ECTV strain Moscow (Mos) - the most virulent, it was isolated by V. Sololiev and first described by Andrewes & Elford.

ECTV strain Naval (Nav) - isolated from an outbreak in a US naval research facility, which manifested as a lethal disease in BALB/c mice and a mild disease with low morbidity and mortality in CD-1 mice.

== Signs and symptoms ==
The severity of the disease and the outcome are determined by factors such as the strain of the virus, the genotype, as well as the dose and route of infection of the virus. Animals of all ages are sensitive to the disease, however, all sensitivities of different mouse lines are different.

Existing resistant strains of mice, such as C57BL/6, C57BL/10 and AKR, may not have clinical signs that viruses can cause for other animals.

The genetic background of the mouse can affect the infection, which means that host factors are involved in the regulation of susceptibility and resistance to the virus. For example, wild mice exhibit variable susceptibility, while laboratory strains were useful for determining host resistance factors.

It is believed that the natural route of infection occurs through abrasions on the skin, which means that the transmission of the virus occurs from animal to animal or through fomites, such as infected bedding in the place for keeping mice.

Infection transmitted alimentary, aerogenic, contact ways.

The disease can occur latent, acute and subacute. Animals with a latent form of the virus do not show any signs of disease. In this case, infection can be activated by various factors, for example, during irradiation, transportation, infection with other pathogens, and experimental load.
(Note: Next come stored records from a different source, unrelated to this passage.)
-- ==== Sys2Proof/Machine/Regs.lean ====
section
/-! DEFINITION. The supervisor, partition and scheduling control registers: what each reads and what a write of each does
(R288, R293-R297, R325, R328, R345, R357). -/
namespace Sys2Proof.Machine

/-! ### Reads -/

/-- SSTATUS (Table 16.3). -/
def Sup.status (S : Sup) : Word := .ofNat 64 (S.ee.toNat + S.inev.toNat * 2 + S.pend.toNat * 4)
/-- FRCTL (Table 16.4). -/
def Sup.frctl (S : Sup) : Word := .ofNat 64 (S.szlog.toNat + S.lost.toNat * 2 ^ 8)
/-- PART (Table 19.4). -/
def Part.partWord (P : Part) (p : PartId) : Word :=
  .ofNat 64 (p.toNat + P.dies.toNat * 2 ^ 4 + P.score.toNat * 2 ^ 8 + P.taskCores * 2 ^ 16)
/-- PERMIT: the pool now and the permits held (Table 17.5). -/
def State.permitWord (s : State) (P : Part) : Word := .ofNat 64 (s.pool P % 2 ^ 12 + P.permits % 2 ^ 12 * 2 ^ 16)
/-- TOKENS (Table 17.7). A ring shows the T that is set, not the tokens above it that no pass has withdrawn yet
(DESIGN CHOICE, log 128). -/
def State.tokensWord (s : State) : Word :=
  .ofNat 64 (s.tokens 0 + s.tokens 1 * 2 ^ 4 + s.tokens 2 * 2 ^ 8 + s.tokens 3 * 2 ^ 12
    + s.power.step.toNat * 2 ^ 16 + s.power.cap.toNat * 2 ^ 20)

/-- The value of register n of partition p for an agent, or none where no register has the number (R288). -/
def State.regRead (s : State) (p : PartId) (a : Agent) (n : BitVec 12) : Option Word :=
  let P := s.part p
  let S := P.sup
  match n.toNat with
  | 0x100 => some S.status
  | 0x101 => some S.svec
  | 0x102 => some S.sepc
  | 0x103 => some (S.scause.setWidth 64)
  | 0x104 => some S.frbase
  | 0x105 => some S.frctl
  | 0x106 => some S.frpi
  | 0x107 => some S.frci
  | 0x108 => some S.ccmd
  | 0x109 => some S.carg0
  | 0x10A => some S.carg1
  | 0x10B => some (S.cstat.setWidth 64)
  | 0x10C => some s.io.snap.id
  | 0x120 => some (P.partWord p)
  | 0x121 => some P.ctxbase
  | 0x122 => some (P.nctx.setWidth 64)
  | 0x123 => some P.ctxcmd
  | 0x124 => some P.ctxres
  | 0x125 => some P.grpcmd
  | 0x126 => some P.grparg
  | 0x127 => some P.grpres
  | 0x128 => some (P.tmcfg.setWidth 64)
  | 0x129 => some (.ofNat 64 P.spillcap)
  | 0x13D => some P.evarg
  | 0x13E => some P.evcmd
  | 0x13F => some (Tbl.get 0 P.evres (agentIx a))
  | 0x140 => some P.lrpool
  | 0x141 => some P.lrcmd
  | 0x142 => some (Tbl.get 0 P.lrres (agentIx a))
  | 0x143 => some P.schcfg
  | 0x144 => some (s.permitWord P)
  | 0x145 => some P.qtbase
  | 0x146 => some P.qcmd
  | 0x147 => some P.qres
  | 0x148 => some s.tokensWord
  | _ => none

/-! ### Writes -/

/-- A register that names a structure of n bytes in pinned HBM takes an address that is aligned and whose structure lies
there whole (R345); other writes are ignored. -/
def Part.base (P : Part) (v : Word) (align n : Nat) (ok : Bool) (set : Part → Part) : Part :=
  if ok && v.toNat % align == 0 && P.rangePinnable v.toNat n then set P else P

/-- The context table at CTXBASE for a highest id (R352). -/
def Part.ctxTable (P : Part) (n : BitVec 16) : Bool := P.rangePinnable P.ctxbase.toNat (64 * (n.toNat + 1))

/-- NCTX: a table that lies in the partition's own HBM stays there (R345) (DEDUCED, log 93). -/
def Part.setNctx (P : Part) (n : BitVec 16) : Part :=
  if P.ctxs.all (·.2.st == 0#8) && (P.ctxTable n || !P.ctxTable P.nctx) then { P with nctx := n } else P

/-- A write of SSTATUS: EE only. -/
def Sup.setStatus (S : Sup) (v : Word) : Sup := { S with ee := v.getLsbD 0 }
/-- A write of FRCTL: SZLOG while EE is 0, and LOST. -/
def Sup.setFrctl (S : Sup) (v : Word) : Sup :=
  { S with szlog := if S.ee then S.szlog else v.setWidth 5, lost := v.getLsbD 8 }
/-- A write of FRCI: ignored outside FRPI − 2^SZLOG to FRPI and below the current value (R294). -/
def Sup.setFrci (S : Sup) (v : Word) : Sup :=
  if S.frpi.toNat ≤ v.toNat + S.ringSize ∧ v ≤ S.frpi ∧ S.frci ≤ v then { S with frci := v } else S

/-- A write of a register whose effect stays in its partition. -/
def Part.regWrite (P : Part) (n : BitVec 12) (v : Word) : Part :=
  match n.toNat with
  | 0x100 => { P with sup := P.sup.setStatus v }
  | 0x101 => { P with sup := { P.sup with svec := v &&& vecMask } }
  | 0x102 => { P with sup := { P.sup with sepc := v &&& ~~~3#64 } }
  | 0x103 => { P with sup := { P.sup with scause := v.setWidth 8 } }
  | 0x104 => P.base v 4096 (64 * P.sup.ringSize) (!P.sup.ee) fun P => { P with sup := { P.sup with frbase := v } }
  | 0x105 =>
    let S := P.sup.setFrctl v
    { P with sup := if P.ringFits S || !P.ringFits P.sup then S else { S with szlog := P.sup.szlog } }
  | 0x107 => { P with sup := P.sup.setFrci v }
  | 0x109 => { P with sup := { P.sup with carg0 := v } }
  | 0x10A => { P with sup := { P.sup with carg1 := v } }
  | 0x121 => P.base v 65536 (64 * (P.nctx.toNat + 1)) (P.ctxs.all (·.2.st == 0#8)) fun P => { P with ctxbase := v }
  | 0x122 => P.setNctx (v.setWidth 16)
  | 0x126 => { P with grparg := v }
  | 0x13D => if P.pinnable (evAddr v) then { P with evarg := .ofNat 64 (bits v 55 0) } else P
  | 0x143 => { P with schcfg := .ofNat 64 (bits v 35 0) }
  | 0x145 => P.base v 65536 0x200000 P.queues.isEmpty fun P => { P with qtbase := v }
  | _ => P

/-- Every UNBUILT record of a pool shows state 6, and its OVER, in its STAT (Table 17.1, R307). -/
def State.showUnbuilt (s : State) (p : PartId) : State :=
  let P := s.part p
  { s with mem := (List.range 4096).foldl (fun m i =>
      if (P.lrec (.ofNat 12 i)).st = .unbuilt then
        m.put (P.recAddr (.ofNat 12 i) + 120) 8 ((P.lrec (.ofNat 12 i)).word0 none).toNat else m) s.mem }

/-- LRPOOL: writable while every record is UNBUILT. The queue logic then writes the STAT of the pool's records (R307)
(DEDUCED, log 93). -/
def State.setLrpool (s : State) (p : PartId) (v : Word) : State :=
  let P := s.part p
  if v.toNat % 65536 == 0 && P.rangePinnable v.toNat 0x80000 && P.recs.all (·.2.st == .unbuilt) then
    (s.setPart p { P with lrpool := v }).showUnbuilt p
  else s

/-- TMCFG: writable only while no CXL page is resident (Table 19.4). -/
def State.setTmcfg (s : State) (p : PartId) (v : Word) : State :=
  if (s.residents p).isEmpty then s.modPart p fun P => { P with tmcfg := v.setWidth 16 } else s

/-- A write of register n of partition p by an agent. Commands run; a read-only register ignores the write
(PRESUMED, log 89). -/
def State.regWrite (s : State) (p : PartId) (a : Agent) (n : BitVec 12) (v : Word) : State :=
  match n.toNat with
  | 0x108 => s.ccmd p v
  | 0x123 => s.ctxcmd p v
  | 0x125 => s.grpcmd p v
  | 0x128 => s.setTmcfg p v
  | 0x13E => s.evcmd p a v
  | 0x140 => s.setLrpool p v
  | 0x141 => s.lrcmd p a v
  | 0x146 => s.qcmd p v
  | _ => s.modPart p (·.regWrite n v)

end Sys2Proof.Machine
end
With a fulminant form, clinical symptoms do not have time to manifest, and the death of mice occurs unexpectedly and fast. The subacute form represents the classical form of ectromelia: in such cases in animals, mainly on the head, tail and legs develop skin lesions. The skin is edematous, hyperemic, with small focal hemorrhages, which are covered with dry crusts. Subsequently, on the fingers, ears and tail, foci of necrosis are formed, covered with dark brown crusts, which then disappear. Sometimes amputation of limbs or phalanges of the fingers and tail occurs, thus the name ectromelia given to this virus.
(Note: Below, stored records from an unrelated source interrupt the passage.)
-- ==== Sys2Proof/Certificates/Slice0/Obligations.lean ====
section
/-! DEFINITION. The statements for the provers: what the instructions, the hardware's steps and the machine do, each from
the spec's numbered rules. -/
open Sys2Proof Sys2Proof.Machine

/-! ### Integer arithmetic and branches (R141-R146) -/

/-- R141, Table 07.1: each function writes its result to d and the strand goes on at the next word, whatever the
operands are: registers, s0, or ports (R35, R37).

R141: CLZ, CTZ and POPC write the number of leading zeros, of trailing zeros and of set bits, from 0 to 64.

R142: with position pos = y[5:0] and width w = min(y[13:8] or 64, 64 - pos), BFXU writes the field zero-extended,
BFX sign-extended from its bit w - 1, and BFI writes z = s[d] with bits pos to pos + w - 1 replaced. SELNZ (Table 07.1)
writes s[a] where s[d] is not 0, else s[b].

R36: an instruction that reads an empty register takes REG_EMPTY where its E bit is set, with the register's number in
TINFO0 and nothing else changed but what the entry of the handler sets, and waits for it otherwise; with its sources full
it waits for an empty destination. This of each integer, immediate, jump, load, store, scratchpad, flag, record, stack,
permit and strand form named here (branches have a statement of their own), its ports usable (R37) and no register of it
poisoned. Sources are tried in the order in which they are read. That an empty register is waited for, or with E = 1 trapped on, before an empty source port or a
full destination port of the same instruction is waited for is the model's choice: log 99 (DESIGN CHOICE). -/
def Obligations.IntegerResults : Prop :=
  (∀ (s s1 s2 t : State) (d a b : Reg) (e : Bool) (x y v : Word) (i : Instr),
     s.clear [a, b] [d] = true → s.Reads a x s1 → s1.Reads b y s2 → s2.Writes d v t →
     (i, v) ∈ [
       (.add d a b e, x + y), (.sub d a b e, x - y), (.mul d a b e, x * y),
       (.mulh d a b e, .ofInt 64 (x.toInt * y.toInt / 2 ^ 64)), (.mulhu d a b e, .ofNat 64 (x.toNat * y.toNat / 2 ^ 64)),
       (.divu d a b e, if y = 0 then BitVec.allOnes 64 else .ofNat 64 (x.toNat / y.toNat)),
       (.remu d a b e, if y = 0 then x else .ofNat 64 (x.toNat % y.toNat)),
       (.and d a b e, x &&& y), (.or d a b e, x ||| y), (.xor d a b e, x ^^^ y), (.andn d a b e, x &&& ~~~y),
       (.orn d a b e, x ||| ~~~y), (.shl d a b e, x <<< (y.toNat % 64)), (.shr d a b e, x >>> (y.toNat % 64)),
       (.sar d a b e, x.sshiftRight (y.toNat % 64)), (.rotr d a b e, x.rotateRight (y.toNat % 64)),
       (.min d a b e, if x.toInt ≤ y.toInt then x else y), (.max d a b e, if x.toInt ≤ y.toInt then y else x),
       (.minu d a b e, if x.toNat ≤ y.toNat then x else y), (.maxu d a b e, if x.toNat ≤ y.toNat then y else x),
       (.slt d a b e, if x.toInt < y.toInt then 1 else 0), (.sltu d a b e, if x.toNat < y.toNat then 1 else 0),
       (.seq d a b e, if x = y then 1 else 0), (.sne d a b e, if x ≠ y then 1 else 0)] →
     exec i s = .next (s.pastA t 4)) ∧
  (∀ (s s1 t : State) (d a : Reg) (e : Bool) (x v : Word), s.clear [a] [d] = true → s.Reads a x s1 → s1.Writes d v t →
     ((∃ n, n ≤ 64 ∧ v = .ofNat 64 n ∧ (∀ k, 64 - n ≤ k → k < 64 → x.getLsbD k = false)
         ∧ (n < 64 → x.getLsbD (63 - n) = true)) → exec (.clz d a e) s = .next (s.pastA t 4)) ∧
     ((∃ n, n ≤ 64 ∧ v = .ofNat 64 n ∧ (∀ k, k < n → x.getLsbD k = false) ∧ (n < 64 → x.getLsbD n = true)) →
       exec (.ctz d a e) s = .next (s.pastA t 4)) ∧
     (v = .ofNat 64 ((List.range 64).countP fun k => x.getLsbD k) → exec (.popc d a e) s = .next (s.pastA t 4))) ∧
  (∀ (s s1 s2 t : State) (d a b : Reg) (e : Bool) (x y v : Word) (pos w : Nat),
     s.Reads a x s1 → s1.Reads b y s2 → pos = y.toNat % 64 →
     w = min (if y.toNat / 256 % 64 = 0 then 64 else y.toNat / 256 % 64) (64 - pos) →
     (s.clear [a, b] [d] = true → s2.Writes d v t →
       ((∀ k, k < 64 → v.getLsbD k = (decide (k < w) && x.getLsbD (pos + k))) →
         exec (.bfxu d a b e) s = .next (s.pastA t 4)) ∧
       ((∀ k, k < 64 → v.getLsbD k = x.getLsbD (pos + min k (w - 1))) → exec (.bfx d a b e) s = .next (s.pastA t 4))) ∧
     (∀ (s3 : State) (z : Word), s.clear [a, b, d] [d] = true → s2.Reads d z s3 → s3.Writes d v t →
       ((∀ k, k < 64 → v.getLsbD k = if pos ≤ k ∧ k < pos + w then x.getLsbD (k - pos) else z.getLsbD k) →
         exec (.bfi d a b e) s = .next (s.pastA t 4)) ∧
       (v = (if z ≠ 0 then x else y) → exec (.selnz d a b e) s = .next (s.pastA t 4)))) ∧
  (∀ (s : State) (i : Instr) (E : Bool) (L D : List Reg) (d a b : Reg) (e : Bool) (i13 : BitVec 13) (i19 : BitVec 19)
     (c6 o6 : BitVec 6) (o9 : BitVec 9) (c4 : BitVec 4) (sc : Scope),
     ((i, E, L, D) ∈ [
       (Instr.add d a b e, e, [a, b], [d]), (.sub d a b e, e, [a, b], [d]), (.mul d a b e, e, [a, b], [d]),
       (.mulh d a b e, e, [a, b], [d]), (.mulhu d a b e, e, [a, b], [d]), (.divu d a b e, e, [a, b], [d]),
       (.remu d a b e, e, [a, b], [d]), (.and d a b e, e, [a, b], [d]), (.or d a b e, e, [a, b], [d]),
       (.xor d a b e, e, [a, b], [d]), (.andn d a b e, e, [a, b], [d]), (.orn d a b e, e, [a, b], [d]),
       (.shl d a b e, e, [a, b], [d]), (.shr d a b e, e, [a, b], [d]), (.sar d a b e, e, [a, b], [d]),
       (.rotr d a b e, e, [a, b], [d]), (.min d a b e, e, [a, b], [d]), (.max d a b e, e, [a, b], [d]),
       (.minu d a b e, e, [a, b], [d]), (.maxu d a b e, e, [a, b], [d]), (.slt d a b e, e, [a, b], [d]),
       (.sltu d a b e, e, [a, b], [d]), (.seq d a b e, e, [a, b], [d]), (.sne d a b e, e, [a, b], [d]),
       (.clz d a e, e, [a], [d]), (.ctz d a e, e, [a], [d]), (.popc d a e, e, [a], [d]),
       (.bfxu d a b e, e, [a, b], [d]), (.bfx d a b e, e, [a, b], [d]), (.bfi d a b e, e, [a, b, d], [d]),
       (.selnz d a b e, e, [a, b, d], [d])] ∨
      (i, E, L, D) ∈ [
       (Instr.addi d a i13, false, [a], [d]), (.andi d a i13, false, [a], [d]), (.ori d a i13, false, [a], [d]),
       (.xori d a i13, false, [a], [d]), (.shli d a c6, false, [a], [d]), (.shri d a c6, false, [a], [d]),
       (.sari d a c6, false, [a], [d]), (.slti d a i13, false, [a], [d]), (.lih d i19, false, [], [d]),
       (.jal d i19, false, [], [d]), (.jalr d a i13, false, [a], [d]), (.loop d i13, false, [d], [d]),
       (.stb d a c4 o9, false, [a, d], []), (.sth d a c4 o9, false, [a, d], []), (.stw d a c4 o9, false, [a, d], []),
       (.std d a c4 o9, false, [a, d], []), (.strel d a c4 sc o6, false, [a, d], [])] ∨
      isPort d = false ∧ (i, E, L, D) ∈ [
       (Instr.ldb d a c4 o9, false, [a], [d]), (.ldbu d a c4 o9, false, [a], [d]), (.ldh d a c4 o9, false, [a], [d]),
       (.ldhu d a c4 o9, false, [a], [d]), (.ldw d a c4 o9, false, [a], [d]), (.ldwu d a c4 o9, false, [a], [d]),
       (.ldd d a c4 o9, false, [a], [d]), (.ldacq d a c4 sc o6, false, [a], [d])] ∨
      (i, E, L, D) ∈ [
       (Instr.spldb d a b e, e, [a, b], [d]), (.spldh d a b e, e, [a, b], [d]), (.spldw d a b e, e, [a, b], [d]),
       (.spldd d a b e, e, [a, b], [d]), (.spstb d a b e, e, [a, b, d], []), (.spsth d a b e, e, [a, b, d], []),
       (.spstw d a b e, e, [a, b, d], []), (.spstd d a b e, e, [a, b, d], []), (.spmarkf a b e, e, [a, b], []),
       (.spmarke a b e, e, [a, b], []), (.sptestf d a b e, e, [a, b], [d]), (.finc d a e, e, [a], []),
       (.fwait d a b e, e, [a, b], []), (.lrpatch d a b e, e, [a, b, d], []), (.lrarm a e, e, [a], []),
       (.jdec a e, e, [a], []), (.lrstat d a b e, e, [a, b], [d]), (.gpush a e, e, [a], []), (.maskf d a b e, e, [a, b, d], []),
       (.spermit d a e, e, [a], [d]), (.spret a e, e, [a], []), (.fork a e, e, [a], []), (.frame a e, e, [a], [])]) →
     (∀ q ∈ L, isPort q = true → s.here.portOk false q = true) → (∀ q ∈ D, isPort q = true → s.here.portOk true q = true) →
     (∀ q ∈ s.here.a.bad, q.reg ∉ L ++ D) →
     (∀ r, L.find? s.here.isEmpty = some r →
       (E = true → exec i s = .next (s.takeTrap s.cur { code := 0x06#8, t0 := r.setWidth 64 }) ∧
         (s.here.a.inTrap = false → s.here.ctl.tvec ≠ 0 →
           exec i s = .next (s.modHere fun k => { k.reopen with
             ctl := { k.ctl with tcause := 0x06#8, tinfo0 := r.setWidth 64, tinfo1 := 0, tinfo2 := 0, tinfo3 := 0, tpc := k.a.pc }
             a := { k.a with inTrap := true, pc := k.ctl.tvec, wait := none, waitClk := 0, late := false } }))) ∧
       (E = false → exec i s = .next (s.modHere (·.stallA (.reg r))))) ∧
     (∀ r, L.find? s.here.isEmpty = none → D.find? s.here.isEmpty = some r →
       exec i s = .next (s.modHere (·.stallA (.reg r)))))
== Prevention and treatment ==
To avoid infection of the colony with the ectromelia virus, it is necessary to regularly test the colony and monitor the health of mice. To eradicate the virus in the colony, quarantine must be established and reproduction stopped. Vaccination also helps eliminate the problem of virus infection.

The animal house must be thoroughly cleaned and disinfected, preferably with gaseous formalin or vaporized hydrogen peroxide. Ectromelia virus can survive for 11 days at room temperature in blood. All other animal house materials should be discarded as hazardous waste (incinerated) or autoclaved. Autoclaving, formalin treatment, and common disinfectants will inactivate the ectromelia virus, as will desiccation or detergents.

== Epidemiology ==
The disease has spread throughout the world, but its occurrence is sporadic and rare.
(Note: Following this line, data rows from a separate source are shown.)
-- ==== Sys2Proof/Laws/State.lean ====
section
/-! SUPPORT. One lemma per field per update of the state and of a core: what an update leaves is read off by `simp`, and
no later proof unfolds a record update. -/
namespace Sys2Proof.Machine

/-! ### Updates of the state -/

@[simp] theorem State.setCore_mem (s : State) (c : CoreId) (k : Core) :
    (s.setCore c k).mem = s.mem := rfl
@[simp] theorem State.setCore_poison (s : State) (c : CoreId) (k : Core) :
    (s.setCore c k).poison = s.poison := rfl
@[simp] theorem State.setCore_dead (s : State) (c : CoreId) (k : Core) :
    (s.setCore c k).dead = s.dead := rfl
@[simp] theorem State.setCore_cores (s : State) (c : CoreId) (k : Core) :
    (s.setCore c k).cores = Tbl.set s.cores c.toNat k := rfl
@[simp] theorem State.setCore_parts (s : State) (c : CoreId) (k : Core) :
    (s.setCore c k).parts = s.parts := rfl
@[simp] theorem State.setCore_dieTlb (s : State) (c : CoreId) (k : Core) :
    (s.setCore c k).dieTlb = s.dieTlb := rfl
@[simp] theorem State.setCore_io (s : State) (c : CoreId) (k : Core) :
    (s.setCore c k).io = s.io := rfl
@[simp] theorem State.setCore_power (s : State) (c : CoreId) (k : Core) :
    (s.setCore c k).power = s.power := rfl
@[simp] theorem State.setCore_sl (s : State) (c : CoreId) (k : Core) :
    (s.setCore c k).sl = s.sl := rfl
@[simp] theorem State.setCore_amorr (s : State) (c : CoreId) (k : Core) :
    (s.setCore c k).amorr = s.amorr := rfl
@[simp] theorem State.setCore_clk (s : State) (c : CoreId) (k : Core) :
    (s.setCore c k).clk = s.clk := rfl
@[simp] theorem State.setCore_agenda (s : State) (c : CoreId) (k : Core) :
    (s.setCore c k).agenda = s.agenda := rfl
@[simp] theorem State.setCore_cur (s : State) (c : CoreId) (k : Core) :
    (s.setCore c k).cur = s.cur := rfl
@[simp] theorem State.setCore_ev (s : State) (c : CoreId) (k : Core) :
    (s.setCore c k).ev = s.ev := rfl
@[simp] theorem State.setCore_freeCtr (s : State) (c : CoreId) (k : Core) :
    (s.setCore c k).freeCtr = s.freeCtr := rfl

@[simp] theorem State.modCore_mem (s : State) (c : CoreId) (f : Core → Core) :
    (s.modCore c f).mem = s.mem := rfl
@[simp] theorem State.modCore_poison (s : State) (c : CoreId) (f : Core → Core) :
    (s.modCore c f).poison = s.poison := rfl
@[simp] theorem State.modCore_dead (s : State) (c : CoreId) (f : Core → Core) :
    (s.modCore c f).dead = s.dead := rfl
@[simp] theorem State.modCore_cores (s : State) (c : CoreId) (f : Core → Core) :
    (s.modCore c f).cores = Tbl.set s.cores c.toNat (f (s.core c)) := rfl
@[simp] theorem State.modCore_parts (s : State) (c : CoreId) (f : Core → Core) :
    (s.modCore c f).parts = s.parts := rfl
@[simp] theorem State.modCore_dieTlb (s : State) (c : CoreId) (f : Core → Core) :
    (s.modCore c f).dieTlb = s.dieTlb := rfl
@[simp] theorem State.modCore_io (s : State) (c : CoreId) (f : Core → Core) :
    (s.modCore c f).io = s.io := rfl
@[simp] theorem State.modCore_power (s : State) (c : CoreId) (f : Core → Core) :
    (s.modCore c f).power = s.power := rfl
@[simp] theorem State.modCore_sl (s : State) (c : CoreId) (f : Core → Core) :
    (s.modCore c f).sl = s.sl := rfl
@[simp] theorem State.modCore_amorr (s : State) (c : CoreId) (f : Core → Core) :
    (s.modCore c f).amorr = s.amorr := rfl
@[simp] theorem State.modCore_clk (s : State) (c : CoreId) (f : Core → Core) :
    (s.modCore c f).clk = s.clk := rfl
@[simp] theorem State.modCore_agenda (s : State) (c : CoreId) (f : Core → Core) :
    (s.modCore c f).agenda = s.agenda := rfl
@[simp] theorem State.modCore_cur (s : State) (c : CoreId) (f : Core → Core) :
    (s.modCore c f).cur = s.cur := rfl
@[simp] theorem State.modCore_ev (s : State) (c : CoreId) (f : Core → Core) :
    (s.modCore c f).ev = s.ev := rfl
@[simp] theorem State.modCore_freeCtr (s : State) (c : CoreId) (f : Core → Core) :
    (s.modCore c f).freeCtr = s.freeCtr := rfl

@[simp] theorem State.modHere_mem (s : State) (f : Core → Core) :
    (s.modHere f).mem = s.mem := rfl
@[simp] theorem State.modHere_poison (s : State) (f : Core → Core) :
    (s.modHere f).poison = s.poison := rfl
@[simp] theorem State.modHere_dead (s : State) (f : Core → Core) :
    (s.modHere f).dead = s.dead := rfl
@[simp] theorem State.modHere_cores (s : State) (f : Core → Core) :
    (s.modHere f).cores = Tbl.set s.cores s.cur.toNat (f s.here) := rfl
@[simp] theorem State.modHere_parts (s : State) (f : Core → Core) :
    (s.modHere f).parts = s.parts := rfl
@[simp] theorem State.modHere_dieTlb (s : State) (f : Core → Core) :
    (s.modHere f).dieTlb = s.dieTlb := rfl
@[simp] theorem State.modHere_io (s : State) (f : Core → Core) :
    (s.modHere f).io = s.io := rfl
@[simp] theorem State.modHere_power (s : State) (f : Core → Core) :
    (s.modHere f).power = s.power := rfl
@[simp] theorem State.modHere_sl (s : State) (f : Core → Core) :
    (s.modHere f).sl = s.sl := rfl
@[simp] theorem State.modHere_amorr (s : State) (f : Core → Core) :
    (s.modHere f).amorr = s.amorr := rfl
@[simp] theorem State.modHere_clk (s : State) (f : Core → Core) :
    (s.modHere f).clk = s.clk := rfl
@[simp] theorem State.modHere_agenda (s : State) (f : Core → Core) :
    (s.modHere f).agenda = s.agenda := rfl
@[simp] theorem State.modHere_cur (s : State) (f : Core → Core) :
    (s.modHere f).cur = s.cur := rfl
@[simp] theorem State.modHere_ev (s : State) (f : Core → Core) :
    (s.modHere f).ev = s.ev := rfl
@[simp] theorem State.modHere_freeCtr (s : State) (f : Core → Core) :
    (s.modHere f).freeCtr = s.freeCtr := rfl

@[simp] theorem State.setPart_mem (s : State) (p : PartId) (k : Part) :
    (s.setPart p k).mem = s.mem := rfl
@[simp] theorem State.setPart_poison (s : State) (p : PartId) (k : Part) :
    (s.setPart p k).poison = s.poison := rfl
@[simp] theorem State.setPart_dead (s : State) (p : PartId) (k : Part) :
    (s.setPart p k).dead = s.dead := rfl
@[simp] theorem State.setPart_cores (s : State) (p : PartId) (k : Part) :
    (s.setPart p k).cores = s.cores := rfl
@[simp] theorem State.setPart_parts (s : State) (p : PartId) (k : Part) :
    (s.setPart p k).parts = Tbl.set s.parts p.toNat k := rfl
@[simp] theorem State.setPart_dieTlb (s : State) (p : PartId) (k : Part) :
    (s.setPart p k).dieTlb = s.dieTlb := rfl
@[simp] theorem State.setPart_io (s : State) (p : PartId) (k : Part) :
    (s.setPart p k).io = s.io := rfl
@[simp] theorem State.setPart_power (s : State) (p : PartId) (k : Part) :
    (s.setPart p k).power = s.power := rfl
@[simp] theorem State.setPart_sl (s : State) (p : PartId) (k : Part) :
    (s.setPart p k).sl = s.sl := rfl
@[simp] theorem State.setPart_amorr (s : State) (p : PartId) (k : Part) :
    (s.setPart p k).amorr = s.amorr := rfl
@[simp] theorem State.setPart_clk (s : State) (p : PartId) (k : Part) :
    (s.setPart p k).clk = s.clk := rfl
@[simp] theorem State.setPart_agenda (s : State) (p : PartId) (k : Part) :
    (s.setPart p k).agenda = s.agenda := rfl
@[simp] theorem State.setPart_cur (s : State) (p : PartId) (k : Part) :
    (s.setPart p k).cur = s.cur := rfl
@[simp] theorem State.setPart_ev (s : State) (p : PartId) (k : Part) :
    (s.setPart p k).ev = s.ev := rfl
@[simp] theorem State.setPart_freeCtr (s : State) (p : PartId) (k : Part) :
    (s.setPart p k).freeCtr = s.freeCtr := rfl

@[simp] theorem State.modPart_mem (s : State) (p : PartId) (f : Part → Part) :
    (s.modPart p f).mem = s.mem := rfl
@[simp] theorem State.modPart_poison (s : State) (p : PartId) (f : Part → Part) :
    (s.modPart p f).poison = s.poison := rfl
@[simp] theorem State.modPart_dead (s : State) (p : PartId) (f : Part → Part) :
    (s.modPart p f).dead = s.dead := rfl
@[simp] theorem State.modPart_cores (s : State) (p : PartId) (f : Part → Part) :
    (s.modPart p f).cores = s.cores := rfl
@[simp] theorem State.modPart_parts (s : State) (p : PartId) (f : Part → Part) :
    (s.modPart p f).parts = Tbl.set s.parts p.toNat (f (s.part p)) := rfl
@[simp] theorem State.modPart_dieTlb (s : State) (p : PartId) (f : Part → Part) :
    (s.modPart p f).dieTlb = s.dieTlb := rfl
@[simp] theorem State.modPart_io (s : State) (p : PartId) (f : Part → Part) :
    (s.modPart p f).io = s.io := rfl
@[simp] theorem State.modPart_power (s : State) (p : PartId) (f : Part → Part) :
    (s.modPart p f).power = s.power := rfl
@[simp] theorem State.modPart_sl (s : State) (p : PartId) (f : Part → Part) :
    (s.modPart p f).sl = s.sl := rfl
@[simp] theorem State.modPart_amorr (s : State) (p : PartId) (f : Part → Part) :
    (s.modPart p f).amorr = s.amorr := rfl
@[simp] theorem State.modPart_clk (s : State) (p : PartId) (f : Part → Part) :
    (s.modPart p f).clk = s.clk := rfl
@[simp] theorem State.modPart_agenda (s : State) (p : PartId) (f : Part → Part) :
    (s.modPart p f).agenda = s.agenda := rfl
@[simp] theorem State.modPart_cur (s : State) (p : PartId) (f : Part → Part) :
    (s.modPart p f).cur = s.cur := rfl
@[simp] theorem State.modPart_ev (s : State) (p : PartId) (f : Part → Part) :
    (s.modPart p f).ev = s.ev := rfl
@[simp] theorem State.modPart_freeCtr (s : State) (p : PartId) (f : Part → Part) :
    (s.modPart p f).freeCtr = s.freeCtr := rfl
There are several named strains of ectromelia virus that vary in virulence, including NIH-79, Wash-U, Moscow, Hampstead, St. Louis-69, Beijing-70, and Ishibashi I–III.

The mousepox model presents an opportunity to study the components of the immune system that are required for an efficient immunological response to a natural poxvirus infection in a well-understood animal model that can be further manipulated by targeted inactivation or expression of genes.